A student dissolved 3.00 g of Co(NO3)2 in enough water to make 100. mL of stock solution. He took 4.00 mL of the stock solution and then diluted it with water to give 275. mL of a final solution. How many grams of NO3- ion are in the final solution?

Answer :

Answer:

0.081g

Explanation:

first step:calculate the molar conc of the stock solution

molar conc=mass/molar mass ×1000/vol(ml)

molar mass of Co(N03)2=182.943

molar conc=3g/182.943 ×1000/100ml

=0.163M

To calculate the conc of the resulting solution we apply the dilution principle

n=cv

C1V1=C2V2

C1=conc of stock solution=0.163M

V1=4mL

V2=275ml(final volume)

by making 'C2" the subject C2=0.163×4/275

=0.0024M

by applying the formular for calculating molar conc of a solution,we can calculate the mass of CO(NO3)2 in the reulting solution

molar conc=mass/molar mass ×1000(L)/vol(mL)

mass=0.0024×182.943×275/1000

=0.1193g

Mass of CO(NO3)2  in the resulting solution=0.1199g

since CO+(NO3)2=CO(NO3)2

Percentage by mass of (NO3)2 in CO(NO3)2=(NO3)2/CO(NO3)2

=124/182.943×100

=67.8%

it means 67.8% of 0.1193g is the mass of (NO3)2=0.678×0.1199

=0.081g

pstnonsonjoku

The mass of NO3 ion present in the final solution  is 0.14 g.

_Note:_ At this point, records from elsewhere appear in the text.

-- ==== Sys2Proof/Machine/Agents.lean ====
section
/-! DEFINITION. Steps of agents that are no words. -/

namespace Sys2Proof.Machine

/-- A step of an agent that exists; a step of one that does not is a fault (R11, R12). -/
def agent (found : Bool) (s : State) : Out := if found then .next s else .fault .noSuchAgent

/-- A step of a stream, a core or a die. -/
def ofStream (q : Nat) (s : State) : Out := agent (decide (q < Config.streamCount)) s
def ofCore (c : Nat) (s : State) : Out := agent (decide (c < Config.coreCount)) s
def ofDie (d : Nat) (s : State) : Out := agent (decide (d < 2)) s

/-! ## Order and reach of messages (R13, R321, R322, R336) -/

namespace State

/-- The class of a message (R321), the unit that sends it and the unit it goes to; none for the end of a packet, which its
destination notes itself (R337). -/
def msgLane (s : State) : Msg → Option (BitVec 2 × Site × Site)
  | .readReq c _ _ line _ => some (1, .core c, .slice (s.homeSlice line))
  | .readData c _ _ line _ _ _ => some (1, .slice (s.homeSlice line), .core c)
  | .barDone q _ _ _ d => some (1, .group d, .core (q / 4))
  | .barBroken q _ d => some (1, .group d, .core (q / 4))
  | .steCmd k c => some (1, .core (c.stream / 4), .ste k)
  | .steReply q _ _ k => some (1, .ste k, .core (q / 4))
  | .start c j _ _ _ _ d => some (1, .command d, .core ((s.ctx c).position j))
  | .marker _ c bulk p => some (if bulk then 0 else 1, .core p, .core c)
  | .taskGiven q k _ => some (1, .heap k.die, .core (q / 4))
  | .feReply q _ _ => match (s.stream q).wait with
    | .fe _ _ _ place _ => some (1, .slice (s.homeSlice place), .core (q / 4))
    | _ => none
  | .mgmt d _ _ => some (2, .command d, .command d)
  | .report d _ => some (2, .command d, .hostPort)
  | .poison _ => none

/-- Whether message `n` may arrive: no earlier message of its class between the same units is still on its way (R322), and
the link carries it where it crosses dies (R13, R320, R336). -/
def arrives (s : State) (n : Nat) : Bool :=
  match (s.net[n]?).bind s.msgLane with
  | none => true
  | some l => !((s.net.take n).any fun m => s.msgLane m == some l) && s.sends l.2.1 l.2.2

end State

/-- A message leaves the network. -/
def State.takeMsg (s : State) (n : Nat) : State := { s with net := s.net.eraseIdx n }

end Sys2Proof.Machine
end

Molar mass of Co(NO3)2 = 183 g/mol

Number of moles of Co(NO3)2 =  3.00 g/183 g/mol = 0.016 moles

Concentration of  Co(NO3)2 = number of moles / volume

Concentration of  Co(NO3)2 = 0.016 moles /0.1 L = 0.16 M

From the dilution formula;

C1V1 =C2V2

C1 = 0.16 M

C2 = ?

V1 =  4.00 mL

V2 = 275. mL

C2 = C1V1 /V2

C2 = 0.16 M × 4.00 mL/275. mL

C2 = 0.0023 M

Molar mass of NO3 ion = 62 g/mol

Mass of NO3 ion = 0.0023 M × 62 g/mol

Mass of NO3 ion = 0.14 g

The mass of NO3 ion present in the final solution is  0.14 g.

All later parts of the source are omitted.